The Covenant’s Terms and Parties

This Covenant establishes an international minimum standard of governmental conduct for rights of self-determination; legal redress; equality; life; liberty; freedom of movement; fair, public and speedy trial of criminal charges; privacy; freedom of expression, thought, conscience and religion; peaceful assembly; freedom of association; family; and participation in public life. The Covenant forbids “cruel, inhuman or degrading treatment or punishment;” slavery; arbitrary arrest; double jeopardy; and imprisonment for debt.

Article 25 (b) of this treaty states, “Every citizen shall have the right and the opportunity, without any of the distinctions mentioned in article 2 [race, colour [sic], sex, language, religion, political or other opinion, national or social origin, property, birth or other status] and without unreasonable restrictions: To vote and to be elected at genuine periodic elections which shall be by universal and equal suffrage and shall be held by secret ballot, guaranteeing the free expression of the will of the electors.” (Emphasis added.)

On June 8, 1992, the U.S. finally became a party to the treaty, nearly 26 years after the Covenant had been approved by the U.N. The U.S. accession to the treaty was subject to five reservations, five understandings, four declarations and one proviso.
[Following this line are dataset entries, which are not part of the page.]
theorem keeps_exec (i : Instr) (s : State) : KeepsOut s (exec i s) := by
  cases i with
  | registerWrite => exact keeps_execRegisterWrite _ _ _ _
  | pageEnable => exact keeps_execPageEnable _ _ _ _
  | blockSoftReset => exact keeps_execBlockSoftReset _ _ _
  | pageLock => exact keeps_execPageLock _ _ _
  | pageUnlock => exact keeps_execPageUnlock _ _ _
  | counterAcknowledge => exact keeps_execCounterAcknowledge _ _ _ _
  | bufferedWrite => exact keeps_execBufferedWrite _ _ _ _
  | mailboxAck => exact keeps_execMailboxAck _ _ _
  | sysStrobe => exact keeps_execSysStrobe _ _ _
  | strobeApply => exact keeps_execStrobeApply _
  | sysStrobeTick => exact keeps_execSysStrobeTick _ _ _
  | strbAcknowledge => exact keeps_execStrbAcknowledge _ _
  | meshTransaction => exact keeps_execMeshTransaction _ _ _ _ _
  | txBegin => exact keeps_execTxBegin _ _ _
  | txClaim => exact keeps_execTxClaim _ _ _ _
  | txStagedWrite => exact keeps_execTxStagedWrite _ _ _ _
  | txCommit => exact keeps_execTxCommit _ _ _
  | txCommitAt => exact keeps_execTxCommitAt _ _ _ _
  | txRollback => exact keeps_execTxRollback _ _ _
  | txStoppedApply => exact keeps_execTxStoppedApply _
  | clkmonWindow => exact keeps_execClkmonWindow _ _ _
  | clockStop => exact keeps_execClockStop _ _
  | pllLockLoss => exact keeps_execPllLockLoss _ _
  | lanePllLock => exact keeps_execLanePllLock _ _
  | powerGoodRise => exact keeps_execPowerGoodRise _
  | powerGoodFall => exact keeps_execPowerGoodFall _
  | porstNLow => exact keeps_execPorstNLow _
  | porstNRise => exact keeps_execPorstNRise _
  | rdSysRelease => exact keeps_execRdSysRelease _
  | cruSysrst => exact keeps_execCruSysrst _ _ _
  | systemResetStart => exact keeps_execSystemResetStart _
  | systemWatchdogExpire => exact keeps_execSystemWatchdogExpire _
  | watchdogKick => exact keeps_execWatchdogKick _ _
  | cruPortRst => exact keeps_execCruPortRst _ _ _
  | linkUp => exact keeps_execLinkUp _ _
  | debugReset => exact keeps_execDebugReset _
  | supplyTrip => exact keeps_execSupplyTrip _ _ _
  | ornRstNLow => exact keeps_execOrnRstNLow _
  | orangeryWatchdogExpire => exact keeps_execOrangeryWatchdogExpire _
  | grottoReset => exact keeps_execGrottoReset _
  | tapReset => exact keeps_execTapReset _
  | crossingGroupReady => exact keeps_execCrossingGroupReady _ _
  | eventChannelRequest => exact keeps_execEventChannelRequest _ _
  | eventChannelDeliver => exact keeps_execEventChannelDeliver _ _
  | eventChannelAckComplete => exact keeps_execEventChannelAckComplete _ _
  | doutChannelCommand => exact keeps_execDoutChannelCommand _ _ _
  | doutLatchApply => exact keeps_execDoutLatchApply _
  | sdlTimeNow => exact keeps_execSdlTimeNow _ _
  | sdlTimePpsin => exact keeps_execSdlTimePpsin _ _
  | sdlAdjSet => exact keeps_execSdlAdjSet _ _ _ _
  | sdlAdjStep => exact keeps_execSdlAdjStep _ _ _ _
  | sdlAdjIncr => exact keeps_execSdlAdjIncr _ _ _ _
  | adjustApply => exact keeps_execAdjustApply _
  | tickGeneratorStart => exact keeps_execTickGeneratorStart _ _
  | tickGeneratorStop => exact keeps_execTickGeneratorStop _ _
  | sundialTickEdge => exact keeps_execSundialTickEdge _
  | fabricTickEdge => exact keeps_execFabricTickEdge _ _
  | baseRateChange => exact keeps_execBaseRateChange _
  | ppsOutRise => exact keeps_execPpsOutRise _
  | ppsOutFall => exact keeps_execPpsOutFall _
  | tickOutFall => exact keeps_execTickOutFall _
  | ppsInEdge => exact keeps_execPpsInEdge _
  | timestampRingPop => exact keeps_execTimestampRingPop _ _ _
  | launchLateDrop => exact keeps_execLaunchLateDrop _ _ _
  | trackerUpdateTimeout => exact keeps_execTrackerUpdateTimeout _
  | holdoverTimeout => exact keeps_execHoldoverTimeout _
  | sdlAngNow => exact keeps_execSdlAngNow _ _
  | alarmArm => exact keeps_execAlarmArm _ _ _ _
  | alarmCancel => exact keeps_execAlarmCancel _ _ _
  | alarmRead => exact keeps_execAlarmRead _ _ _
  | alarmFire => exact keeps_execAlarmFire _ _
  | alarmPulseEnd => exact keeps_execAlarmPulseEnd _ _
  | frameReceive => exact keeps_execFrameReceive _ _ _ _ _
  | pauseExpire => exact keeps_execPauseExpire _ _
  | dupEntryForget => exact keeps_execDupEntryForget _ _ _
  | frameTransmit => exact keeps_execFrameTransmit _ _
  | gateChange => exact keeps_execGateChange _ _
  | macGclSw => exact keeps_execMacGclSw _ _ _ _
  | gclSwitch => exact keeps_execGclSwitch _ _
  | macExactWrite => exact keeps_execMacExactWrite _ _ _ _ _
  | macExactRead => exact keeps_execMacExactRead _ _ _ _
  | gpbStart => exact keeps_execGpbStart _ _ _
  | gpbStop => exact keeps_execGpbStop _ _ _
  | gpbPublish => exact keeps_execGpbPublish _ _ _
  | gpbRead => exact keeps_execGpbRead _ _ _
  | gooseRetransmit => exact keeps_execGooseRetransmit _ _
  | gooseSubFrame => exact keeps_execGooseSubFrame _
  | gooseExpire => exact keeps_execGooseExpire _ _
  | gsbSubWrite => exact keeps_execGsbSubWrite _ _ _ _
  | gsbSubRead => exact keeps_execGsbSubRead _ _ _
  | gsbSubDisable => exact keeps_execGsbSubDisable _ _ _
  | gsbStateRead => exact keeps_execGsbStateRead _ _ _
  | fdbAgeOut => exact keeps_execFdbAgeOut _ _
  | spillReadback => exact keeps_execSpillReadback _ _
  | resequenceTimeout => exact keeps_execResequenceTimeout _ _ _ _
  | hostTxFrame => exact keeps_execHostTxFrame _
  | hostRxDeliver => exact keeps_execHostRxDeliver _ _
  | ringSizeWrite => exact keeps_execRingSizeWrite _ _ _ _ _
  | trlFdbWrite => exact keeps_execTrlFdbWrite _ _ _
  | trlFdbRead => exact keeps_execTrlFdbRead _ _ _
  | trlFdbDelete => exact keeps_execTrlFdbDelete _ _ _
  | trlFdbFlush => exact keeps_execTrlFdbFlush _ _
  | svFrameIngest => exact keeps_execSvFrameIngest _
  | streamLostTimeout => exact keeps_execStreamLostTimeout _ _
  | alignmentRelease => exact keeps_execAlignmentRelease _ _
  | sviDescWrite => exact keeps_execSviDescWrite _ _ _ _
  | sviDescRead => exact keeps_execSviDescRead _ _ _
  | sviDescDisable => exact keeps_execSviDescDisable _ _ _
  | sviScntRead => exact keeps_execSviScntRead _ _ _
  | sviScntSub => exact keeps_execSviScntSub _ _ _ _
  | cascadeProcessSet => exact keeps_execCascadeProcessSet _
  | casSyncGo => exact keeps_execCasSyncGo _ _ _
  | syncInEdge => exact keeps_execSyncInEdge _
  | casRespCoef => exact keeps_execCasRespCoef _ _ _ _ _
  | casRespInfo => exact keeps_execCasRespInfo _ _ _ _
  | ltnTripWrite => exact keeps_execLtnTripWrite _ _ _ _
  | ltnTripRead => exact keeps_execLtnTripRead _ _ _
  | ltnTripDisable => exact keeps_execLtnTripDisable _ _ _
  | eventPost => exact keeps_execEventPost _ _
  | heldEventRetry => exact keeps_execHeldEventRetry _ _
  | bndPost => exact keeps_execBndPost _ _ _ _
  | slotFill => exact keeps_execSlotFill _ _
  | bndTake => exact keeps_execBndTake _ _ _
  | takeTimeout => exact keeps_execTakeTimeout _ _
  | bndDone => exact keeps_execBndDone _ _ _
  | pavPost => exact keeps_execPavPost _ _ _ _ _
  | lockstepMismatch => exact keeps_execLockstepMismatch _ _
  | cycPairReset => exact keeps_execCycPairReset _ _ _
  | cycNext => exact keeps_execCycNext _ _ _
  | cycDone => exact keeps_execCycDone _ _ _ _ _
  | checkpointComplete => exact keeps_execCheckpointComplete _
  | cycPvcmdExchange => exact keeps_execCycPvcmdExchange _ _ _ _
  | cycPvcmdRestart => exact keeps_execCycPvcmdRestart _ _ _ _
  | cycForceSet => exact keeps_execCycForceSet _ _ _ _
  | cycForceClear => exact keeps_execCycForceClear _ _ _ _
  | cycForceRead => exact keeps_execCycForceRead _ _ _ _
  | pavReset => exact keeps_execPavReset _ _ _
  | pavilionResetComplete => exact keeps_execPavilionResetComplete _ _
  | shareExhausted => exact keeps_execShareExhausted _ _
  | pavWdtExpire => exact keeps_execPavWdtExpire _ _
  | pavKick => exact keeps_execPavKick _ _ _
  | pavMigFreeze => exact keeps_execPavMigFreeze _ _ _ _
  | pavMigSave => exact keeps_execPavMigSave _ _ _ _
  | pavMigRestore => exact keeps_execPavMigRestore _ _ _ _
  | pavMigThaw => exact keeps_execPavMigThaw _ _ _ _
  | pavMigDiscard => exact keeps_execPavMigDiscard _ _ _ _
  | saveComplete => exact keeps_execSaveComplete _ _
  | ftbControl => exact keeps_execFtbControl _ _ _
  | ftbDigest => exact keeps_execFtbDigest _ _ _ _ _
  | ftbSample => exact keeps_execFtbSample _ _ _
  | ftbEvent => exact keeps_execFtbEvent _ _ _ _ _
  | ftbJoinData => exact keeps_execFtbJoinData _ _ _
  | controlKeepalive => exact keeps_execControlKeepalive _
  | sampleBatchSend => exact keeps_execSampleBatchSend _
  | pairHbToggle => exact keeps_execPairHbToggle _
  | pairHbInEdge => exact keeps_execPairHbInEdge _
  | heartbeatLoss => exact keeps_execHeartbeatLoss _
  | footbridgeLoss => exact keeps_execFootbridgeLoss _
  | heartbeatGooseSend => exact keeps_execHeartbeatGooseSend _
  | partnerHeartbeatGoose => exact keeps_execPartnerHeartbeatGoose _ _ _ _ _
  | heartbeatGooseLoss => exact keeps_execHeartbeatGooseLoss _
  | digestMissing => exact keeps_execDigestMissing _
  | diagnosisEnd => exact keeps_execDiagnosisEnd _
  | batchCut => exact keeps_execBatchCut _
  | ftbTokenHandover => exact keeps_execFtbTokenHandover _ _ _
  | ftbTokenClaim => exact keeps_execFtbTokenClaim _ _ _
  | freezeTimeout => exact keeps_execFreezeTimeout _
  | revert => exact keeps_execRevert _
  | pairListenEnd => exact keeps_execPairListenEnd _
  | ftbJoin => exact keeps_execFtbJoin _ _
  | joinDataTimeout => exact keeps_execJoinDataTimeout _
  | ftbDigLast => exact keeps_execFtbDigLast _ _
  | ftbDigLastmis => exact keeps_execFtbDigLastmis _ _
  | ftbDigLastmisIn => exact keeps_execFtbDigLastmisIn _ _
  | tapWordReceive => exact keeps_execTapWordReceive _ _
  | intervalCompute => exact keeps_execIntervalCompute _
  | intervalBoundaryApply => exact keeps_execIntervalBoundaryApply _
  | pulseEmit => exact keeps_execPulseEmit _ _
  | ornCircuit => exact keeps_execOrnCircuit _ _ _ _
  | ornCorrCh => exact keeps_execOrnCorrCh _ _ _ _
  | ornCorrQ => exact keeps_execOrnCorrQ _ _ _ _
  | ornPulseAssign => exact keeps_execOrnPulseAssign _ _ _ _
  | ornParam => exact keeps_execOrnParam _ _ _ _
  | ornOpen => exact keeps_execOrnOpen _ _ _ _
  | ornClose => exact keeps_execOrnClose _ _
  | ornFwload => exact keeps_execOrnFwload _ _ _ _
  | ornFwact => exact keeps_execOrnFwact _ _ _ _
  | ornKeyload => exact keeps_execOrnKeyload _ _ _ _
  | ornSave => exact keeps_execOrnSave _ _
  | ornDiagclr => exact keeps_execOrnDiagclr _ _ _
  | ornEnergyA => exact keeps_execOrnEnergyA _ _ _ _
  | ornEnergyR => exact keeps_execOrnEnergyR _ _ _ _
  | ornInstant => exact keeps_execOrnInstant _ _ _ _
  | ornId => exact keeps_execOrnId _ _ _
  | ornChallenge => exact keeps_execOrnChallenge _ _ _
  | ornCircuitRead => exact keeps_execOrnCircuitRead _ _ _ _
  | ornCorrRead => exact keeps_execOrnCorrRead _ _ _ _ _
  | ornPulseRead => exact keeps_execOrnPulseRead _ _ _ _
  | ornParamRead => exact keeps_execOrnParamRead _ _ _
  | ornAudit => exact keeps_execOrnAudit _ _ _ _
  | ornLosshdr => exact keeps_execOrnLosshdr _ _ _ _
  | ornLosscir => exact keeps_execOrnLosscir _ _ _ _
  | ornDiag => exact keeps_execOrnDiag _ _ _ _
  | orangeryStart => exact keeps_execOrangeryStart _ _
  | sealPinChange => exact keeps_execSealPinChange _ _
  | sealTimeout => exact keeps_execSealTimeout _
  | lockoutEnd => exact keeps_execLockoutEnd _
  | oscillatorTrim => exact keeps_execOscillatorTrim _ _
  | triggerTimeout => exact keeps_execTriggerTimeout _ _
  | mirrorFrameRecord => exact keeps_execMirrorFrameRecord _
  | captureClose => exact keeps_execCaptureClose _ _
  | blvCgTrig => exact keeps_execBlvCgTrig _ _ _
  | blvCgRel => exact keeps_execBlvCgRel _ _ _ _
  | maskTableLoad => exact keeps_execMaskTableLoad _ _
  | rateHalvingStep => exact keeps_execRateHalvingStep _
  | rateRestoreStep => exact keeps_execRateRestoreStep _
  | blvSrcWrite => exact keeps_execBlvSrcWrite _ _ _ _
  | blvSrcRead => exact keeps_execBlvSrcRead _ _ _
  | blvSrcDisable => exact keeps_execBlvSrcDisable _ _ _
  | herbariumEvent => exact keeps_execHerbariumEvent _ _ _ _
  | recordCloseTimeout => exact keeps_execRecordCloseTimeout _
  | flashProgramDone => exact keeps_execFlashProgramDone _ _
  | flashEraseDone => exact keeps_execFlashEraseDone _ _
  | hrbFreeze => exact keeps_execHrbFreeze _ _
  | hrbUnfreeze => exact keeps_execHrbUnfreeze _ _
  | herbariumScan => exact keeps_execHerbariumScan _
  | hrbRead => exact keeps_execHrbRead _ _ _
  | hrbSnapSet => exact keeps_execHrbSnapSet _ _ _ _
  | hrbSnapSethi => exact keeps_execHrbSnapSethi _ _ _ _
  | hrbSnapSetlast => exact keeps_execHrbSnapSetlast _ _ _ _
  | hrbSnapRead => exact keeps_execHrbSnapRead _ _ _
  | hrbLog => exact keeps_execHrbLog _ _ _ _
  | rootBirthComplete => exact keeps_execRootBirthComplete _
  | entropyHealthFail => exact keeps_execEntropyHealthFail _
  | gthKeyWrite => exact keeps_execGthKeyWrite _ _ _ _
  | gthKeyRead => exact keeps_execGthKeyRead _ _ _
  | gthKeyRevoke => exact keeps_execGthKeyRevoke _ _ _
  | gthKeyErase => exact keeps_execGthKeyErase _ _ _
  | gthKeyLifecycle => exact keeps_execGthKeyLifecycle _ _ _ _
  | gthKeyMetroload => exact keeps_execGthKeyMetroload _ _ _
  | gthKeyFusekey => exact keeps_execGthKeyFusekey _ _ _ _
  | gthKeyFuserev => exact keeps_execGthKeyFuserev _ _ _ _
  | gthKeyBootver => exact keeps_execGthKeyBootver _ _ _ _
  | keyStoreValid => exact keeps_execKeyStoreValid _
  | keyStoreLoad => exact keeps_execKeyStoreLoad _
  | gthReqGmac => exact keeps_execGthReqGmac _ _ _ _ _
  | gthReqGmacchk => exact keeps_execGthReqGmacchk _ _ _ _ _
  | gthReqHmac => exact keeps_execGthReqHmac _ _ _ _ _
  | gthReqVerify => exact keeps_execGthReqVerify _ _ _ _ _
  | gthReqSealtag => exact keeps_execGthReqSealtag _ _ _ _ _
  | gthDbgChallenge => exact keeps_execGthDbgChallenge _ _
  | gthDbgUnlock => exact keeps_execGthDbgUnlock _ _ _ _
  | dramScrubStep => exact keeps_execDramScrubStep _ _ _
  | onchipScrubStep => exact keeps_execOnchipScrubStep _ _ _ _ _
  | registerSweep => exact keeps_execRegisterSweep _ _ _ _
  | gatehouseMemoryCompare => exact keeps_execGatehouseMemoryCompare _ _ _ _
  | backgroundLate => exact keeps_execBackgroundLate _ _
  | memMarkset => exact keeps_execMemMarkset _ _ _
  | telemetrySend => exact keeps_execTelemetrySend _
  | calendarSecond => exact keeps_execCalendarSecond _
  | opsecIncrement => exact keeps_execOpsecIncrement _
  | tamperDetect => exact keeps_execTamperDetect _ _
  | grtTimeNow => exact keeps_execGrtTimeNow _ _
  | grtScrread => exact keeps_execGrtScrread _ _ _
  | grtSetcal => exact keeps_execGrtSetcal _ _ _
  | grtTampclr => exact keeps_execGrtTampclr _ _
  | grtScrwrite => exact keeps_execGrtScrwrite _ _ _ _
  | grtRstclr => exact keeps_execGrtRstclr _ _
  | dinLevelAccept => exact keeps_execDinLevelAccept _ _
  | bootImageSelect => exact keeps_execBootImageSelect _ _ _
  | dbgBootGo => exact keeps_execDbgBootGo _ _ _ _
  | dbgBflRead => exact keeps_execDbgBflRead _ _ _
  | dbgBflProgram => exact keeps_execDbgBflProgram _ _ _ _
  | dbgBflErase => exact keeps_execDbgBflErase _ _ _
  | dbgDout => exact keeps_execDbgDout _ _ _ _
  | tapExtest => exact keeps_execTapExtest _ _ _
  | tapSamplePreload => exact keeps_execTapSamplePreload _ _ _
  | tapIdcode => exact keeps_execTapIdcode _
  | tapClamp => exact keeps_execTapClamp _
  | tapHighz => exact keeps_execTapHighz _
  | tapExtestPulse => exact keeps_execTapExtestPulse _ _ _
  | tapExtestTrain => exact keeps_execTapExtestTrain _ _ _
  | tapDbgacc => exact keeps_execTapDbgacc _ _ _ _
  | tapBypass => exact keeps_execTapBypass _
  | tapPrivate => exact keeps_execTapPrivate _
  | pllLocked => exact keeps_execPllLocked _ _
  | linkDown => exact keeps_execLinkDown _ _
  | supplyRestore => exact keeps_execSupplyRestore _ _
  | vbatLow => exact keeps_execVbatLow _ _
  | entropyHealthPass => exact keeps_execEntropyHealthPass _
  | syncOutFall => exact keeps_execSyncOutFall _
  | shadowRefresh => exact keeps_execShadowRefresh _ _
  | dinSample => exact keeps_execDinSample _ _
  | dramTrainingComplete => exact keeps_execDramTrainingComplete _ _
Potentially relevant to the issue of voting rights for felons are the U.S. understandings that (1) distinctions based on . . . other status [felon?] are permissible if rationally related to a legitimate governmental objective; . . . (3) certain practices concerning accused and convicted individuals were preserved; . . . and (5) the obligation of the U.S. federal government to enforce the Covenant in the federal system were limited.”[2]

Earlier (on March 23, 1976), the Covenant had gone into force, in accordance with its Article 49(1), after 35 states had ratified or acceded to the treaty. Now there are 168 states parties to the Covenant.

The Covenant’s Human Rights Committee

UN Human Rts

Article 28 of this treaty establishes a Human Rights Committee that is empowered under Article 40 to receive, analyze and comment on periodic reports from parties to the treaty regarding their compliance with its provisions, and the Committee may also issue authoritative “general comments” about the treaty.

The Committee’s General Comment No. 25 Regarding Voting Rights

On August 27, 1996, the Committee issued its General Comment No. 25: “The right to participate in public affairs, voting rights and the right of equal access to public service.”

It stated, in part, “The right to vote at elections and referenda must be established by law and may be subject only to reasonable restrictions, such as setting a minimum age limit for the right to vote. It is unreasonable to restrict the right to vote on the ground of physical disability or to impose literacy, educational or property requirements. Party membership should not be a condition of eligibility to vote, nor a ground of disqualification.” (Para. 10) (Emphasis added.)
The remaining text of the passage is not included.